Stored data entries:

-- ==== Sys2Proof/Certificates/Slice0/Obligations.lean ====
section
/-! DEFINITION. Obligations: the statements about the machine, one definition each. A clause "exec c s = .next …" says that the command answers that next state; a register named in a list of `RegsKept` is the only one that may change. -/
open Sys2Proof Sys2Proof.Machine

/-! ## The block as a whole -/

/-- First in, first out: a step with a command at the front of the queue is that command on the state with the rest of the queue; on an empty queue one image clock passes and nothing but time moves (the model's choice, log 4). -/
def Obligations.StepTakesFrontCommand : Prop :=
  (∀ (s : State) (c : Instr), step { s with pending := c :: s.pending } = exec c s) ∧
  (∀ (s : State) (c : Instr) (rest : List Instr), s.pending = c :: rest → step s = exec c { s with pending := rest }) ∧
  (∀ s : State, s.pending = [] → ∃ d, step s = .next { s with dev := d } ∧ d.regs = s.dev.regs ∧ d.threads = s.dev.threads ∧ StorageKept s.dev d ∧
    (0 ≤ s.dev.rate → s.dev.time < d.time))

/-- No command stops the block: each of the 365 forms answers a next state, at every state and with every operand, and none touches the commands that wait. -/
def Obligations.EveryCommandAnswers : Prop :=
  ∀ (c : Instr) (s : State), ∃ d, exec c s = .next { s with dev := d }

/-- Every step keeps the queue well formed. -/
def Obligations.StepKeepsQueueWellFormed : Prop :=
  ∀ s s' : State, s.pending.all wellFormed = true → step s = .next s' → s'.pending.all wellFormed = true ∧ s'.pending = s.pending.drop 1

/-- Every step keeps the canonical form of storage: value bytes, tags and poison marks are listed at strictly rising addresses, and no entry equals what an unlisted one reads as, so equal memories are equal data. -/
def Obligations.StepKeepsMemoryCanonical : Prop :=
  ∀ s s' : State, Memory.wf s.dev = true → step s = .next s' → Memory.wf s'.dev = true

/-- Reset: no command waits, the queue is well formed, storage lists nothing and has its canonical form, every DRAM and bank word reads value 0 with tag 0x00 and no poison (what unwritten memory reads is the model's choice, log 7), and every thread is OFF (09, log 6). R701: the register map has exactly 6,240 registers of 64 bits, every offset aligned to 8. -/
def Obligations.ResetStateAndRegisterMap : Prop :=
  (
    State.reset.pending = [] ∧ Memory.wf State.reset.dev = true ∧
    (∀ a, rdByte State.reset.dev a = 0) ∧ (∀ w, tagAt State.reset.dev w = 0 ∧ poisonAt State.reset.dev w = false) ∧
    (∀ o, reg State.reset.dev o = regReset o) ∧ (∀ t, (thr State.reset.dev t).st = .off) ∧
    (∀ d, domSt State.reset.dev d = if d = 79 then 2 else 0)) ∧
  (
    (allBlocks.map (fun b => b.count * b.halves * (b.rows.map (fun r => r.count)).sum)).sum = 6240 ∧
    (∀ b ∈ allBlocks, b.base % 8 = 0 ∧ b.stride % 8 = 0 ∧ ∀ r ∈ b.rows, r.first % 8 = 0 ∧ r.stride % 8 = 0))


/-! ## Palael instructions (10) -/

/-- The word of each instruction decodes to that instruction, and it is a 32-bit word: no operand bit of the six formats is dropped (R368 to R370). -/
def Obligations.DecodeOfEncode : Prop :=
  ∀ (i : Instr) (w : Nat), encodeInsn i = some w → w < 2 ^ 32 ∧ ∃ t, decodeInsn t w = some i

/-- A word that decodes is the word of what it decodes to: no reserved encoding falls to a neighbour, and two instructions never share a word (R369, R370). -/
def Obligations.EncodeOfDecode : Prop :=
  ∀ (t : Thr) (w : Nat) (i : Instr), w < 2 ^ 32 → decodeInsn t w = some i → encodeInsn i = some w

/-- R372: the register results of the integer instructions that raise no fault, under combine; rd receives the value and the tag QMODE gives it, and nothing else of the machine that software sees changes. It says of each of these commands that exec answers the next state described, under conditions on the state and the operands alone: add, sub, and, or, xor, andn, shl, shr, shra, less, lessu, same, min, max, mul, mulhi, mulhiu. -/
def Obligations.IntegerResults : Prop :=
  ∀ (s : State) (t : Thr) (rd a b : GReg), Issues s.dev t.val [a, b] →
    let x := rv s.dev t.val a
    let y := rv s.dev t.val b
    let g := combine [rt s.dev t.val a, rt s.dev t.val b]
    trapsOn (thr s.dev t.val).qmode g = false →
    ∀ e ∈ [(Instr.add t rd a b, x + y), (.sub t rd a b, x - y), (.and t rd a b, x &&& y), (.or t rd a b, x ||| y), (.xor t rd a b, x ^^^ y),
           (.andn t rd a b, x &&& ~~~y), (.shl t rd a b, x <<< (y.toNat % 64)), (.shr t rd a b, x >>> (y.toNat % 64)),
           (.shra t rd a b, x.sshiftRight (y.toNat % 64)),
           (.less t rd a b, if x.toInt < y.toInt then 1 else 0), (.lessu t rd a b, if x.toNat < y.toNat then 1 else 0),
           (.same t rd a b, if x = y then 1 else 0),
           (.min t rd a b, if x.toInt ≤ y.toInt then x else y), (.max t rd a b, if y.toInt ≤ x.toInt then x else y),
           (.mul t rd a b, x * y), (.mulhi t rd a b, BitVec.ofInt 64 (x.toInt * y.toInt / 2 ^ 64)),
           (.mulhiu t rd a b, BitVec.ofNat 64 (x.toNat * y.toNat / 2 ^ 64))],
      ∃ d, exec e.1 s = .next { s with dev := d } ∧ RegisterResult s.dev d t.val rd ⟨e.2, g⟩

/-- R372, R373, R45: the checked and dividing instructions write the wrapped or defined value; a signed overflow or a zero divisor marks it BAD / arithmetic fault and takes no exception unless TRAP meets a BAD result. It says of each of these commands that exec answers the next state described, under conditions on the state and the operands alone: addc, subc, mulc, quot, quotu, rmdr, rmdru. -/
def Obligations.CheckedResults : Prop :=
  ∀ (s : State) (t : Thr) (rd a b : GReg), Issues s.dev t.val [a, b] →
    let x := rv s.dev t.val a
    let y := rv s.dev t.val b
    let g := combine [rt s.dev t.val a, rt s.dev t.val b]
    let bad (p : Bool) : Byte := if p then mkTag 1 5 0 (tagMaint g) else g
    let wraps (r : Int) : Bool := decide (r < -(2 ^ 63) ∨ 2 ^ 63 ≤ r)
    ∀ e ∈ [(Instr.addc t rd a b, x + y, wraps (x.toInt + y.toInt)), (.subc t rd a b, x - y, wraps (x.toInt - y.toInt)),
           (.mulc t rd a b, x * y, wraps (x.toInt * y.toInt)),
           (.quot t rd a b, if y = 0 then 0 else if x.toInt = -(2 ^ 63) ∧ y.toInt = -1 then BitVec.ofInt 64 (2 ^ 63 - 1) else BitVec.ofInt 64 (x.toInt.tdiv y.toInt),
             decide (y = 0)),
           (.quotu t rd a b, BitVec.ofNat 64 (x.toNat / y.toNat), decide (y = 0)),
           (.rmdr t rd a b, if y = 0 then 0 else BitVec.ofInt 64 (x.toInt.tmod y.toInt), decide (y = 0)),
           (.rmdru t rd a b, if y = 0 then 0 else BitVec.ofNat 64 (x.toNat % y.toNat), decide (y = 0))],
      trapsOn (thr s.dev t.val).qmode (bad e.2.2) = false →
      ∃ d, exec e.1 s = .next { s with dev := d } ∧ RegisterResult s.dev d t.val rd ⟨e.2.1, bad e.2.2⟩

§ **Work order**
Find the word "allBlocks" in the records and pull out each line that has it.

§ **Answer below**
    (allBlocks.map (fun b => b.count * b.halves * (b.rows.map (fun r => r.count)).sum)).sum = 6240 ∧
    (∀ b ∈ allBlocks, b.base % 8 = 0 ∧ b.stride % 8 = 0 ∧ ∀ r ∈ b.rows, r.first % 8 = 0 ∧ r.stride % 8 = 0))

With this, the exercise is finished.